> Work request:
Within the listing below, please copy exactly the lines between the line holding "first (R101). -/" and the line holding "(DEDUCED, notes/assumptions/42.md). -/", inclusive.
+ + +
/-! ### DIGEST and COMPRESS (R406) -/

def Dev.job (d : Dev) (x q cid : Nat) : Option EngJob := d.host.engJobs.find? (fun j => j.x == x && j.q == q && j.cid == cid)
def Dev.jobUpd (d : Dev) (x q cid : Nat) (f : EngJob → EngJob) : Dev :=
  { d with host := { d.host with engJobs := updWhere (fun j => j.x == x && j.q == q && j.cid == cid) f d.host.engJobs } }
def EngJob.comp (j : EngJob) : Bool := match j.op with | .compress _ _ _ => true | .digest _ _ => false
/-- A job leaves its engine. -/
def Dev.dropJob (d : Dev) (j : EngJob) : Dev :=
  ({ d with host := { d.host with engJobs := d.host.engJobs.filter (fun k => !(k.x == j.x && k.q == j.q && k.cid == j.cid)) } } : Dev).engLeave j.comp (jobUser j.x j.q j.cid)

/-- The input of a job, once every piece has come. -/
def EngJob.input (j : EngJob) : Bytes := ((j.pieces.mergeSort (fun a b => decide (a.1 ≤ b.1))).map (·.2)).flatten
/-- Whether a job has all it reads. -/
def EngJob.ready (j : EngJob) : Bool := decide (j.pieces.length = j.want) && (!j.needKey || j.key.isSome)
/-- The blocks of a job (Table 3.4): 65,536 input bytes each, or the blocks of its frames. -/
def EngJob.total (j : EngJob) : Nat :=
  match j.op with
  | .compress dir _ _ => if 2 ≤ dir then frameBlocks (dir - 1) j.input else max 1 (ceilDiv j.input.length 65536)
  | .digest _ _ => max 1 (ceilDiv j.input.length 65536)

/-- A job whose input has come takes its place on the engines; a read that failed ends it (notes/assumptions/41.md). -/
def Dev.jobReady (d : Dev) (x q cid : Nat) : Dev :=
  match d.job x q cid with
  | some j => if j.bad then (d.dropJob j).failCmd x q cid 0x5001 else if j.ready then d.engJoin j.comp (jobUser x q cid) else d
  | none => d

/-- A job put in hand, with its reads. -/
def Dev.newJob (d : Dev) (j : EngJob) (key : Option (Nat × Nat)) (data : List (Nat × Nat)) : Dev :=
  let d1 : Dev := { d with host := { d.host with engJobs := d.host.engJobs ++ [j] } }
  let d2 := match key with | some k => d1.hostRead j.x j.q j.cid .key k.1 k.2 | none => d1
  (d2.readData j.x j.q j.cid data).jobReady j.x j.q j.cid

/-- DIGEST begins. -/
def Dev.startDigest (d : Dev) (x q cid : Nat) : Dev :=
  d.startCmd x q cid 0x07 (fun d c =>
    let kb := fieldAt c.entry 0x21 1
    d.newJob { x := x, q := q, cid := cid, op := .digest (fieldAt c.entry 0x20 1) (fieldAt c.entry 0x30 8), needKey := kb != 0, want := c.data.length }
      (if kb = 0 then none else some (fieldAt c.entry 0x28 8, kb)) c.data)

/-- COMPRESS begins. -/
def Dev.startCompress (d : Dev) (x q cid : Nat) : Dev :=
  d.startCmd x q cid 0x08 (fun d c =>
    d.newJob { x := x, q := q, cid := cid, op := .compress (fieldAt c.entry 0x20 1) (fieldAt c.entry 0x28 8) (fieldAt c.entry 0x30 8), want := c.data.length }
      none c.data)

/-- What a COMPRESS puts out, or its status. -/
def compressOut (dir : Nat) (b : Bytes) : Except Nat Bytes :=
  match dir with
  | 0 => .ok (valueFrame b)
  | 1 => (match frameOpen b with | some v => .ok v | none => .error 0x3008)
  | k => unframe (k - 1) b

/-- A job's last block is done; a destination that is too small is left with undefined contents (R406). -/
def Dev.finishJob (d : Dev) (j : EngJob) : Dev :=
  let d1 := d.dropJob j
  match j.op with
  | .digest alg res => (d1.hostWrite j.x res (digestOf alg (j.key.getD []) j.input)).complete j.x j.q j.cid { r0 := j.input.length }
  | .compress dir dest n =>
    match compressOut dir j.input with
    | .error e => d1.failCmd j.x j.q j.cid e
    | .ok b => if n < b.length then (let y := d1.drawBytes n; (y.2.hostWrite j.x dest y.1).failCmd j.x j.q j.cid 0x2032) else (d1.hostWrite j.x dest b).complete j.x j.q j.cid { r0 := b.length }

/-- An engine ends its block (R101): the message ends with its last block, and otherwise the next holder is served. -/
def Dev.engineBlock (d : Dev) (comp : Bool) (e : Nat) : Dev :=
  match (d.engines comp)[e]? with
  | none => d
  | some en =>
    match en.now with
    | none => d
    | some u =>
      let d1 := d.setEngines comp (updAt (d.engines comp) e (fun k => { k with now := k.after u }))
      if u.isCharge then d1
      else
        let d2 := d1.jobUpd u.a u.b u.c (fun j => { j with blocks := j.blocks + 1 })
        match d2.job u.a u.b u.c, d2.ingest u.a u.b u.c with
        | some j, _ => if j.total ≤ j.blocks then d2.finishJob j else d2
        | none, some g =>
          let d3 : Dev := { d2 with store := { d2.store with
            ingests := updWhere (fun k => k.x == u.a && k.q == u.b && k.cid == u.c) (fun k => { k with blocks := k.blocks.map (· + 1) }) d2.store.ingests } }
          if d2.ingestBlocks g ≤ g.blocks.getD 0 + 1 then (d3.engLeave true u).ingestReady { g with blocks := none } else d3
        | none, none => d2

/-- The hearth that runs a charge which uses an engine. -/
def Dev.userHearth (d : Dev) (u : EngUser) : Option Nat := (List.range hearthCount).find? (fun h => (d.hearth h).running.any (fun r => r.user == u))

/-- An engine discards a block whose data came poisoned (R587): the charge that issued it meets the end of R253, a command fails (DEDUCED for an
INGEST, notes/assumptions/182.md). -/
def Dev.enginePoison (d : Dev) (comp : Bool) (e : Nat) : Dev :=
  match ((d.engines comp)[e]?).bind (·.now) with
  | none => d
  | some u =>
    let d1 := d.setEngines comp (updAt (d.engines comp) e (fun k => { k with now := k.after u }))
    if u.isCharge then (match d1.userHearth u with | some h => d1.attemptFault h | none => d1)
    else match d1.job u.a u.b u.c with
      | some j => (d1.dropJob j).failCmd u.a u.b u.c 0x5001
      | none => if (d1.ingest u.a u.b u.c).isSome then (d1.dropIngest u.a u.b u.c).failCmd u.a u.b u.c 0x5001 else d1

/-! ### Data from host memory (R407) -/

/-- An INGEST whose stream has been read: a framed one, or one for a SWAGE column, works on a compression engine first (R101). -/
def Dev.ingestRead (d : Dev) (g : Ingest) : Dev :=
  if g.bad || d.ingestBlocks g = 0 then d.ingestReady g
  else
    let mine := fun (k : Ingest) => k.x == g.x && k.q == g.q && k.cid == g.cid
    ({ d with store := { d.store with ingests := updWhere mine (fun k => { k with blocks := some 0 }) d.store.ingests } } : Dev).engJoin true (jobUser g.x g.q g.cid)

/-- An INGEST piece has come; after the last, the stream is taken up (DEDUCED, notes/assumptions/42.md). -/
def Dev.ingestPiece (d : Dev) (x q cid i : Nat) (b : Option Bytes) : Dev :=
  let add := fun (g : Ingest) => if g.x == x && g.q == q && g.cid == cid then { g with pieces := g.pieces ++ [(i, b.getD [])], bad := g.bad || b.isNone } else g
  let d1 : Dev := { d with store := { d.store with ingests := d.store.ingests.map add } }
  match d1.ingest x q cid with
  | some g => if g.pieces.length = g.want then d1.ingestRead g else d1
  | none => d1
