-- ==== Sys2Proof/Machine/MemCmds.lean ====
section
/-!
DEFINITION. Sys2Proof/Machine/MemCmds.lean: requests to the system cache, frames, DRAM timers and errors, and the scratchpad banks (12).
-/
namespace Sys2Proof.Machine

/-! ### Requests (R362, R382) -/

/-- The query of a region ends when no zeroed frame is left for it (Table 12.3). -/
def Dev.spillExhausted (d : Dev) (use : Option RegionFor) : Dev :=
  match use with
  | some (.query id) => (d.failAt id 0x4007 0xFFFF).advance id
  | _ => d

/-- A request at a DVA of a context: what it does with the entry and the offset within the unit once the translation is through. -/
def Dev.memRequest (d : Dev) (ctx dva : Nat) (write : Bool) (f : Dev → XlEntry → Nat → Dev) : Dev :=
  match d.translate ctx dva write with
  | (.ok e off, d1) => f d1 e off
  | (.stop 2 use, d1) => d1.spillExhausted use
  | (.stop _ _, d1) => d1

/-- CACHE_READ: the line's bytes, the chunk that holds the byte first. -/
def Dev.cacheRead (d : Dev) (ctx dva : Nat) (err : MemErr) : Dev :=
  d.memRequest ctx dva false (fun d e off =>
    let r := ({ d with mem := { d.mem with poison := false } } : Dev).readLine (lineNo (4 * e.tier + e.unit) (off / 128 * 128)) e.lock e.noAlloc err
    ({ r.1 with mem := { r.1.mem with resp := (off % 128 / 32, r.2) } } : Dev).fenceSlices)

/-- CACHE_WRITE: bytes up to the line's end. -/
def Dev.cacheWrite (d : Dev) (ctx dva : Nat) (b : Bytes) : Dev :=
  d.memRequest ctx dva true (fun d e off => d.writeLine (lineNo (4 * e.tier + e.unit) (off / 128 * 128)) (off % 128) (b.take (128 - off % 128)))

/-- ZERO_LINE. -/
def Dev.cacheZero (d : Dev) (ctx dva : Nat) : Dev :=
  d.memRequest ctx dva true (fun d e off => d.zeroLine (lineNo (4 * e.tier + e.unit) (off / 128 * 128)) e.lock)

/-- What a fault of a hearth instruction is to the memory system (R362, R377, R387): a translation fault backs a frame, corrected
re-reads and refetches are counted. -/
def Dev.memFault (d : Dev) (h : Nat) (flt : Option XFault) : Dev :=
  match flt with
  | none => d
  | some f =>
    if f.cause = 1 then
      match (d.hearth h).running.bind (fun r => d.query r.query) with
      | some q => d.memRequest (ctxOf q.x) f.addr.toNat false (fun d _ _ => d)
      | none => d
    else if f.cause = 3 then d.bump (0x0210020C + 0x1000 * h) 1
    else if f.cause = 4 then d.bump 0x0270001C 1
    else d

/-- Whether an instruction works on the slice scratch, so that an uncorrectable error it meets is the scratchpad's (R377). -/
def onScratch (op : XOp) (w : XFields) : Bool :=
  match op with | .vlds | .vsts | .vscat => true | .vgath => w.mod.toNat == 2 | _ => false
/-- SPM_UE counts an uncorrectable error of the scratchpad. -/
def Dev.spmUe (d : Dev) (h : Nat) (op : XOp) (w : XFields) (flt : Option XFault) : Dev :=
  match flt with | some f => if f.cause = 0x10 && onScratch op w then d.bump (0x02100210 + 0x1000 * h) 1 else d | none => d

/-- One instruction issued on a hearth, and FAULT_RESOLVED, with what the memory system does about a fault. -/
def Dev.xCmd (d : Dev) (h : Nat) (op : XOp) (w : XFields) (flt : Option XFault) : Dev :=
  if hearthCount ≤ h || (d.hearth h).exu.pend.isSome || (d.hearth h).exu.unres then d else ((d.xIssue h op w flt).memFault h flt).spmUe h op w flt
def Dev.xResolved (d : Dev) (h : Nat) (flt : Option XFault) : Dev :=
  if (d.hearth h).exu.pend.isNone then d else (d.faultResolved h flt).memFault h flt

/-! ### Frames and DRAM (R363 to R371) -/

/-- FRAME_MOVE. -/
def Dev.frameMove (d : Dev) (u f dest : Nat) : Dev := if dest < 8 && (d.memUnit dest).state == 2 then d.moveFrame u f dest else d

/-- PATROL_SCRUB_STEP: some lines of a unit read, with the errors met at their offsets. -/
def Dev.patrol (d : Dev) (u lines : Nat) (errs : List (Nat × MemErr)) : Dev :=
  let m := d.memUnit u
  let all := m.lines
  let base := memRegs u (d.decodeLine u (m.patrol * 128))
  if m.state ≠ 2 ∨ d.regField (base + 0xC) 7 0 = 0 ∨ all = 0 then d
  else
    let d0 := d.readOver u m.patrol lines
    let mine := errs.filter (fun e => decide (((e.1 / 128) + all - m.patrol) % all < lines))
    let d1 := mine.foldl (fun (d : Dev) e => match e.2 with
      | .dramCe s k => d.dramCe u e.1 s k
      | .dramUe s => d.dramUe u e.1 s
      | _ => d) d0
    d1.memUnitUpd u (fun m => { m with patrol := (m.patrol + lines) % all })

/-- REFRESH_WINDOW_END: the activate tables of a unit clear (R368). -/
def Dev.windowEnd (d : Dev) (u : Nat) : Dev :=
  { d with mem := { d.mem with banks := (d.mem.banks.map (fun b => if b.1 / 2 ^ 16 = u then (b.1, { b.2 with acts := [] }) else b)).filter (fun b => b.2 != {}) } }

/-- ROW_IDLE_TIMEOUT: the bank of an offset closes its row (R367). -/
def Dev.rowIdle (d : Dev) (u off : Nat) : Dev := d.bankUpd (bankNo u (d.decodeLine u off)) (fun b => { b with row := none, hits := 0 })

/-- DRAM_REFRESH: the open row closes, and phase updates that wait are applied in the gap (R367, R370); `rfm` when refresh management was
issued with it. -/
def Dev.dramRefresh (d : Dev) (u off : Nat) (rfm : Bool) : Dev :=
  let a := d.decodeLine u off
  ((d.rowIdle u off).memUnitUpd u (fun m => { m with phase := false })).bump (memRegs u a + 0x2C) (b2n (rfm || bitOf (d.regN (memRegs u a + 8)) 15))

/-- ZQ_CALIBRATION and DQS_TRACKING (R370). -/
def Dev.zqRun (d : Dev) (u : Nat) : Dev := d.memUnitUpd u (fun m => if m.state = 2 then { m with zq := m.zq + 1, phase := true } else m)
def Dev.dqsRun (d : Dev) (u : Nat) : Dev := d.memUnitUpd u (fun m => if m.state = 2 then { m with dqs := m.dqs + 1, phase := true } else m)

/-! ### Scratchpad banks (R374, R376 to R378) -/

/-- Whole banks that the running and slotted charges of a hearth hold: as many as their declarations, from bank 0
(notes/assumptions/64.md). -/
def Dev.heldBanks (d : Dev) (h : Nat) : Nat :=
  let k := d.hearth h
  (((k.running.toList ++ k.slots).map (fun r => match d.query r.query with
    | some q => ceilDiv (d.stageRes q r.stage).scratch 524288
    | none => 0)).sum)

def Dev.spmStatus (d : Dev) (h : Nat) : Dev := d.setReg (0x02100204 + 0x1000 * h) (BitVec.ofNat 32 (tabGet 0 d.mem.retained h))

/-- BANK_RETENTION_ENTRY. -/
def Dev.retain (d : Dev) (h b : Nat) : Dev :=
  let m := tabGet 0 d.mem.retained h
  if hearthCount ≤ h || 12 ≤ b || bitOf m b || decide (b < d.heldBanks h) || d.regField (0x02100200 + 0x1000 * h) 15 0 == 0 then d
  else ({ d with mem := { d.mem with retained := tabSet 0 d.mem.retained h (m + 2 ^ b) } } : Dev).spmStatus h

/-- BANK_WAKE. -/
def Dev.bankWake (d : Dev) (h b : Nat) : Dev :=
  let m := tabGet 0 d.mem.retained h
  if !bitOf m b then d
  else (({ d with mem := { d.mem with retained := tabSet 0 d.mem.retained h (m - 2 ^ b) } } : Dev).spmStatus h).bump (0x02100214 + 0x1000 * h) 1

/-- Spare columns used in a bank, and SPM_REPAIR. -/
def Dev.spare (d : Dev) (h b : Nat) : Nat := tabGet 0 d.mem.spares (12 * h + b)
def Dev.spmRepair (d : Dev) (h : Nat) : Dev :=
  d.setReg (0x02100208 + 0x1000 * h) (BitVec.ofNat 32 (((List.range 12).map (fun b => d.spare h b * 4 ^ b)).sum))

end Sys2Proof.Machine
end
+ + +
> Answer box:
/-- An INGEST whose stream has been read: a framed one, or one for a SWAGE column, works on a compression engine first (R101). -/
def Dev.ingestRead (d : Dev) (g : Ingest) : Dev :=
  if g.bad || d.ingestBlocks g = 0 then d.ingestReady g
  else
    let mine := fun (k : Ingest) => k.x == g.x && k.q == g.q && k.cid == g.cid
    ({ d with store := { d.store with ingests := updWhere mine (fun k => { k with blocks := some 0 }) d.store.ingests } } : Dev).engJoin true (jobUser g.x g.q g.cid)

/-- An INGEST piece has come; after the last, the stream is taken up (DEDUCED, notes/assumptions/42.md). -/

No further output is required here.